**Your goal**
All lines in the data bearing the string "register" should be identified and copied.

● ● ●

-- ==== Sys2Proof/Machine/Floating.lean ====
section
/-! DEFINITION. Group 011, floating instructions (R138 to R143), and the conversions of group 101 (R144 to R150). -/

namespace Sys2Proof.Machine

/-- The format of a type field (Table 2-7). -/
def tFmt (t : BitVec 2) : Fmt :=
  match t.toNat with
  | 0 => .f32 | 1 => .f64 | 2 => .f16 | _ => .bf16

/-- A scalar source as a pattern of a format; constants are encoded in it (R35). -/
def Firing.fsrcS (f : Firing) (t : Fmt) : SSrc → Nat
  | .const i => floatConst t i
  | a => (f.srcS a).toNat % 2 ^ t.width

def Firing.fsrcSI (f : Firing) (t : Fmt) : SSrcI → Nat
  | .src a => f.fsrcS t a
  | .imm i => if t == .f64 then (widen32 i).toNat else i.toNat

/-- The elements of 32 bits of a lane in a type (R131). -/
def elems (t : BitVec 2) (x : W32) : List Nat :=
  if t.toNat < 2 then [x.toNat] else [fld x 0 16, fld x 16 16]

/-- A lane source's elements (R35, R37, R38, R138). -/
def Firing.fsrcV (f : Firing) (t : BitVec 2) (l : Nat) : LSrc → List Nat
  | .const i => List.replicate (if t.toNat < 2 then 1 else 2) (floatConst (tFmt t) i)
  | .reg v => if t = 1 then [(f.getV64 v.toNat l).toNat] else elems t (f.getV v.toNat l)
  | .sreg r => if t = 1 then [(f.getS r.toNat).toNat] else elems t ((f.getS r.toNat).setWidth 32)
  | a => elems t (f.srcV l a)

def Firing.fsrcVI (f : Firing) (t : BitVec 2) (l : Nat) : LSrcI → List Nat
  | .src a => f.fsrcV t l a
  | .imm i => if t = 1 then [(widen32 i).toNat] else elems t i

/-- Op of R139 on patterns: inputs flushed, the operation, the result flushed. -/
def opOn (t : Fmt) (ftz : Bool) (g : List FVal → Nat × FpFlags) (xs : List Nat) : Nat × FpFlags :=
  flushOut t ftz (g (xs.map fun x => flushIn t ftz (t.decode x)))

def fv (xs : List FVal) (i : Nat) : FVal := xs.getD i (.nan false)

/-- ExecFloat of R139, scalar forms; narrow says whether the result is one of 32 bits to the latch (R49). -/
def scalarResult (h : Head) (l : Len) (d : BitVec 6) (narrow : Bool) (g : Firing → W64 × FpFlags) (s : State) : Out :=
  withF s fun n sl f =>
    if f.enS h then
      let r := g f
      fpEnd s n sl f r.2 fun f => f.writeLS h l d.toNat r.1 (latch32 narrow r.1)
    else s.setFiring n sl (f.writeS h l d.toNat 0)

/-- The forms whose register value is the latch's as well. -/
def scalarFloat (h : Head) (l : Len) (d : BitVec 6) (g : Firing → W64 × FpFlags) (s : State) : Out :=
  scalarResult h l d false g s

/-- One element result as a register word. -/
def asW64 (r : Nat × FpFlags) : W64 × FpFlags := (BitVec.ofNat 64 r.1, r.2)

/-- Elements of a lane's result as one word, with their flags. -/
def joinElems (rs : List (Nat × FpFlags)) : W64 × FpFlags :=
  (BitVec.ofNat 64 ((rs.zipIdx).foldl (fun acc e => acc + e.1.1 * 2 ^ (16 * e.2)) 0), orAll (rs.map (·.2)))

/-- Element j of every operand through op. -/
def mapElems (xs : List (List Nat)) (op : List Nat → Nat × FpFlags) : W64 × FpFlags :=
  joinElems ((List.range ((xs.headD []).length)).map fun j => op (xs.map fun x => x.getD j 0))

/-- ExecFloat of R139, lane forms; wide results go to a pair. -/
def laneFloat (h : Head) (l : Len) (d : BitVec 8) (wide : Bool) (g : Firing → Nat → W64 × FpFlags) (s : State) : Out :=
  withF s fun n sl f =>
    let res := fun L => g f L
    let fl := orAll ((f.enLanes h).map fun L => (res L).2)
    fpEnd s n sl f fl fun f' =>
      if wide then f'.writeV64 h l d.toNat fun L => (res L).1
      else f'.writeV h l d.toNat fun L => ((res L).1).setWidth 32

/-- A two-operand scalar operation. -/
def fExec (o : FOps) (g : Fmt → Rm → FVal → FVal → Nat × FpFlags) (s : State) : Out :=
  scalarFloat o.h (lenB o.b) o.d (fun f =>
    asW64 (opOn .f64 o.ftz (fun xs => g .f64 (rmOf o.rm) (fv xs 0) (fv xs 1)) [f.fsrcS .f64 o.a, f.fsrcSI .f64 o.b])) s

/-- A two-operand lane operation. -/
def vfExec (o : VFOps) (g : Fmt → Rm → FVal → FVal → Nat × FpFlags) (s : State) : Out :=
  laneFloat o.h (lenBL o.b) o.d (o.t == 1) (fun f L =>
    mapElems [f.fsrcV o.t L o.a, f.fsrcVI o.t L o.b]
      (opOn (tFmt o.t) o.ftz fun xs => g (tFmt o.t) (rmOf o.rm) (fv xs 0) (fv xs 1))) s

/-- a − b is a + (−b), NaN rules included (R140). -/
def fSub (t : Fmt) (rm : Rm) (a b : FVal) : Nat × FpFlags := fAdd t rm a b.neg

def fMin (t : Fmt) (_ : Rm) (a b : FVal) : Nat × FpFlags := fMinMax t false a b
def fMax (t : Fmt) (_ : Rm) (a b : FVal) : Nat × FpFlags := fMinMax t true a b

/-- FFMA with its negations (Table 7-6). -/
def fmaX (t : Fmt) (rm : Rm) (x : BitVec 2) (xs : List FVal) : Nat × FpFlags :=
  fFma t rm (if x.getLsbD 0 then (fv xs 0).neg else fv xs 0) (fv xs 1) (if x.getLsbD 1 then (fv xs 2).neg else fv xs 2)

def execFadd (o : FOps) (s : State) : Out := fExec o fAdd s
def execFsub (o : FOps) (s : State) : Out := fExec o fSub s
def execFmul (o : FOps) (s : State) : Out := fExec o fMul s
def execFmin (o : FOps) (s : State) : Out := fExec o fMin s
def execFmax (o : FOps) (s : State) : Out := fExec o fMax s
def execFdiv (o : FOps) (s : State) : Out := fExec o fDiv s

def execFfma (o : FmaOps) (s : State) : Out :=
  scalarFloat o.h .l96 o.d (fun f =>
    asW64 (opOn .f64 o.ftz (fmaX .f64 (rmOf o.rm) o.x)
      [f.fsrcS .f64 o.a, f.fsrcS .f64 o.b, f.fsrcS .f64 o.c])) s

/-- A one-operand scalar operation. -/
def fUnExec (o : FUnOps) (g : FVal → Nat × FpFlags) (s : State) : Out :=
  scalarFloat o.h .l64 o.d (fun f => asW64 (opOn .f64 o.ftz (fun xs => g (fv xs 0)) [f.fsrcS .f64 o.a])) s

def execFsqrt (o : FUnOps) (s : State) : Out := fUnExec o (fSqrt .f64 (rmOf o.rm)) s
def execFrnd (o : FUnOps) (s : State) : Out := fUnExec o (fRnd .f64 (rmOf o.rm) (o.x == 1)) s

def execFclass (o : FUnOps) (s : State) : Out :=
  scalarFloat o.h .l64 o.d (fun f => (BitVec.ofNat 64 (fClass .f64 (f.fsrcS .f64 o.a)), 0)) s

/-- FCPYS (R140): bits only. -/
def cpysOp (x : BitVec 2) (a b : W64) : W64 :=
  let sb := b.getLsbD 63
  let sg := match x.toNat with | 0 => sb | 1 => !sb | _ => a.getLsbD 63 != sb
  (a &&& 0x7FFFFFFFFFFFFFFF) ||| (if sg then 0x8000000000000000 else 0)

def execFcpys (o : CpysOps) (s : State) : Out :=
  scalarFloat o.h .l64 o.d (fun f =>
    (cpysOp o.x (BitVec.ofNat 64 (f.fsrcS .f64 o.a)) (BitVec.ofNat 64 (f.fsrcS .f64 o.b)), 0)) s

def execVfadd (o : VFOps) (s : State) : Out := vfExec o fAdd s
def execVfsub (o : VFOps) (s : State) : Out := vfExec o fSub s
def execVfmul (o : VFOps) (s : State) : Out := vfExec o fMul s
def execVfmin (o : VFOps) (s : State) : Out := vfExec o fMin s
def execVfmax (o : VFOps) (s : State) : Out := vfExec o fMax s
def execVfdiv (o : VFOps) (s : State) : Out := vfExec o fDiv s

def execVffma (o : VFmaOps) (s : State) : Out :=
  laneFloat o.h .l96 o.d (o.t == 1) (fun f L =>
    mapElems [f.fsrcV o.t L o.a, f.fsrcV o.t L o.b, f.fsrcV o.t L o.c]
      (opOn (tFmt o.t) o.ftz (fmaX (tFmt o.t) (rmOf o.rm) o.x))) s

/-- A one-operand lane operation. -/
def vfUnExec (o : VFUnOps) (g : Fmt → FVal → Nat × FpFlags) (s : State) : Out :=
  laneFloat o.h .l64 o.d (o.t == 1) (fun f L =>
    mapElems [f.fsrcV o.t L o.a] (opOn (tFmt o.t) o.ftz fun xs => g (tFmt o.t) (fv xs 0))) s

def execVfsqrt (o : VFUnOps) (s : State) : Out := vfUnExec o (fun t => fSqrt t (rmOf o.rm)) s
def execVfrnd (o : VFUnOps) (s : State) : Out := vfUnExec o (fun t => fRnd t (rmOf o.rm) (o.x == 1)) s

/-- VFCLASS: a 32-bit result in every type (R142). -/
def execVfclass (o : VFUnOps) (s : State) : Out :=
  laneFloat o.h .l64 o.d false (fun f L =>
    mapElems [f.fsrcV o.t L o.a] fun xs => (fClass (tFmt o.t) (xs.getD 0 0), 0)) s

/-! ## Floating compares (R104, R106) -/

/-- The type bit of FCMP and VFCMP. -/
def cmpFmt (t : Bool) : Fmt := if t then .f64 else .f32

def execFcmp (o : CmpOps) (s : State) : Out :=
  withF s fun n sl f =>
    let en := f.enS o.h
    let r := if en then floatCond (cmpFmt o.t) o.cond (f.fsrcS (cmpFmt o.t) o.a) (f.fsrcSI (cmpFmt o.t) o.b)
      else (false, false)
    fpEnd s n sl f (if r.2 then fNV else 0) fun f => (f.cmpK o en r.1).retire false o.h (lenB o.b) .none

def execVfcmp (o : VCmpOps) (s : State) : Out :=
  withF s fun n sl f =>
    let t : BitVec 2 := if o.t then 1 else 0
    let r := fun L => floatCond (cmpFmt o.t) o.cond ((f.fsrcV t L o.a).headD 0) ((f.fsrcVI t L o.b).headD 0)
    let fl := orAll ((f.enLanes o.h).map fun L => if (r L).2 then fNV else 0)
    fpEnd s n sl f fl fun f => (f.cmpQ o fun L => (r L).1).retire true o.h (lenBL o.b) .none

/-! ## Conversions (R144 to R148) -/

/-- A floating type code of Table 7-9. -/
def cvtFmt (code : BitVec 4) : Fmt :=
  match code.toNat with
  | 0 => .f64 | 1 => .f32 | 2 => .f16 | 3 => .bf16 | 4 => .e4m3 | 5 => .e5m2 | _ => .e2m1

/-- An integer of a type code, from the low bits of a register. -/
def intRead (code : Nat) (x : Nat) : Int :=
  let t := intType code
  let v := x % 2 ^ t.1
  if t.2 && v.testBit (t.1 - 1) then (v : Int) - 2 ^ t.1 else v

/-- The floating source of a conversion by its pipe: a constant is encoded in the source type. -/
def Firing.cvtSrcF (f : Firing) (t : Fmt) (l : Nat) : CvtOpd → Nat
  | .scalar _ a => f.fsrcS t a
  | .lane _ (.const i) => floatConst t i
  | .lane _ a => if t == .f64 then ((f.fsrcV 1 l a).headD 0) else (f.srcV l a).toNat % 2 ^ t.width

/-- The integer source: a constant has its integer value. -/
def Firing.cvtSrcI (f : Firing) (code : Nat) (l : Nat) : CvtOpd → Int
  | .scalar _ a => intRead code (f.srcS a).toNat
  | .lane _ a => intRead code (f.srcV l a).toNat

/-- The skeleton of the three conversions: g gives a lane's result. A result of type S32 or U32 is one of 32 bits to the
latch (R49); a narrower integer leaves there what its register gets (log entry 90). -/
def cvtExec (o : CvtOps) (wide : Bool) (g : Firing → Nat → W64 × FpFlags) (s : State) : Out :=
  match o.opd with
  | .scalar d _ => scalarResult o.h .l64 d (o.dst.toNat / 2 == 5) (fun f => g f 0) s
  | .lane d _ => laneFloat o.h .l64 d wide g s

def execCvtFf (o : CvtOps) (s : State) : Out :=
  cvtExec o (o.dst == 0) (fun f l =>
    let st := cvtFmt o.src
    let dt := cvtFmt o.dst
    let x := flushIn st o.ftz (st.decode (f.cvtSrcF st l o.opd))
    asW64 (flushOut dt o.ftz (cvtFF dt (rmOf o.rm) o.sat x))) s

def execCvtFi (o : CvtOps) (s : State) : Out :=
  cvtExec o false (fun f l =>
    let st := cvtFmt o.src
    let it := intType o.dst.toNat
    let r := cvtFI it.1 it.2 (rmOf o.rm) (flushIn st o.ftz (st.decode (f.cvtSrcF st l o.opd)))
    (BitVec.ofInt 64 r.1, r.2)) s

def execCvtIf (o : CvtOps) (s : State) : Out :=
  cvtExec o (o.dst == 0) (fun f l =>
    let dt := cvtFmt o.dst
    asW64 (flushOut dt o.ftz (cvtIF dt (rmOf o.rm) o.sat (f.cvtSrcI o.src.toNat l o.opd)))) s

/-- A narrow format of Table 7-11. -/
def packFmt (c : BitVec 3) : Fmt :=
  match c.toNat with
  | 0 => .f16 | 1 => .bf16 | 2 => .e4m3 | 3 => .e5m2 | _ => .e2m1

/-- Place y : x at POS over the old word (R149). -/
def packPlace (c : BitVec 3) (pos : Nat) (old : W32) (x y : Nat) : W32 :=
  let w := (packFmt c).width
  let v := x + y * 2 ^ w
  let m := (2 ^ (2 * w) - 1) * 2 ^ (2 * w * pos)
  (old &&& ~~~ BitVec.ofNat 32 m) ||| BitVec.ofNat 32 (v * 2 ^ (2 * w * pos))

/-- An FP32 lane source: constants in FP32. -/
def Firing.f32V (f : Firing) (l : Nat) (a : LSrc) : Nat := (f.fsrcV 0 l a).headD 0

def execCvtPack (o : PackOps) (s : State) : Out :=
  laneFloat o.h .l64 o.d false (fun f L =>
    let t := packFmt o.fmt
    let x := cvtFF t (rmOf o.rm) true (Fmt.f32.decode (f.f32V L o.a))
    let y := cvtFF t (rmOf o.rm) true (Fmt.f32.decode (f.f32V L o.b))
    ((packPlace o.fmt o.pos.toNat (f.getV o.d.toNat L) x.1 y.1).setWidth 64, x.2 ||| y.2)) s

/-- An exact carried error: a signed multiple of 2^e. -/
structure EfAcc where
  v  : Int := 0
  e  : Int := 0
  deriving DecidableEq, Repr

/-- Signed sum of two exact values. -/
def addExact (a : EfAcc) (v : Int) (e : Int) : EfAcc :=
  let lo := if a.e ≤ e then a.e else e
  ⟨a.v * 2 ^ (a.e - lo).toNat + v * 2 ^ (e - lo).toNat, lo⟩

/-- One element of CVT.EF (R150): delivered pattern, new error, flags. The exact real sum has no sign of zero, so a
zero sum delivers +0 (DEDUCED, log entry 14). -/
def efStep (t : Fmt) (e : EfAcc) (x : FVal) : Nat × EfAcc × FpFlags :=
  match x with
  | .nan _ => let r := cvtFF t .rne true x; (r.1, {}, fNV)
  | .inf n => (t.signBits n + t.maxBits, {}, fOF ||| fNX)
  | .fin n m ex =>
    let u := addExact e (if n then -(m : Int) else m) ex
    let neg := decide (u.v < 0)
    let r := roundTo t .rne true neg u.v.natAbs u.e
    match t.decode r.1 with
    | .fin n' m' e' => (r.1, addExact u (if n' then (m' : Int) else -(m' : Int)) e', r.2)
    | _ => (r.1, {}, r.2)

/-- One block of CVT.EF over its enabled lanes: delivered lanes, residual, flags. -/
def efBlock (t : Fmt) (src : Nat → FVal) : List Nat → EfAcc → List (Nat × Nat) × EfAcc × FpFlags
  | [], e => ([], e, 0)
  | L :: ls, e =>
    let r := efStep t e (src L)
    let rest := efBlock t src ls r.2.1
    ((L, r.1) :: rest.1, rest.2.1, r.2.2 ||| rest.2.2)

/-- Lanes of each block (R150). -/
def efSize (seg : BitVec 2) : Nat :=
  match seg.toNat with
  | 0 => 32 | 1 => 16 | _ => 8

/-- CVT.EF and MCVT's narrowing of 32 lanes: delivered lanes, residuals by the block's last enabled lane, flags. -/
def efLanes (t : Fmt) (size : Nat) (en : Nat → Bool) (src : Nat → FVal) :
    List (Nat × Nat) × List (Nat × EfAcc) × FpFlags :=
  (List.range (32 / size)).foldl (fun acc b =>
    let ls := ((List.range size).map (· + b * size)).filter en
    let r := efBlock t src ls {}
    (acc.1 ++ r.1, (match ls.getLast? with | some L => acc.2.1 ++ [(L, r.2.1)] | none => acc.2.1), acc.2.2 ||| r.2.2))
    ([], [], 0)

/-- A residual as FP32 (R150). -/
def residF32 (e : EfAcc) : W32 := BitVec.ofNat 32 (roundTo .f32 .rne false (decide (e.v < 0)) e.v.natAbs e.e).1

/-- Length of CVT.EF and MCVT. -/
def efLen : EfForm → Len
  | .short => .l64
  | _ => .l96

def execCvtEf (o : EfOps) (s : State) : Out :=
  withF s fun n sl f =>
    let t := packFmt o.fmt
    let r := efLanes t (efSize o.seg) (f.enL o.h) fun L => Fmt.f32.decode (f.f32V L o.a)
    let out := fun L => BitVec.ofNat 32 (((r.1.find? fun e => e.1 == L).map (·.2)).getD 0)
    fpEnd s n sl f r.2.2 fun f =>
      let f' := match o.form with
        | .resid vr => f.putV (r.2.1.map fun (e : Nat × EfAcc) => (32 * vr.toNat + e.1, residF32 e.2))
        | _ => f
      f'.writeV o.h (efLen o.form) o.d.toNat out

end Sys2Proof.Machine
end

● ● ●

**Exercise solution**
/-- The forms whose register value is the latch's as well. -/
/-- One element result as a register word. -/
/-- An integer of a type code, from the low bits of a register. -/
latch (R49); a narrower integer leaves there what its register gets (log entry 90). -/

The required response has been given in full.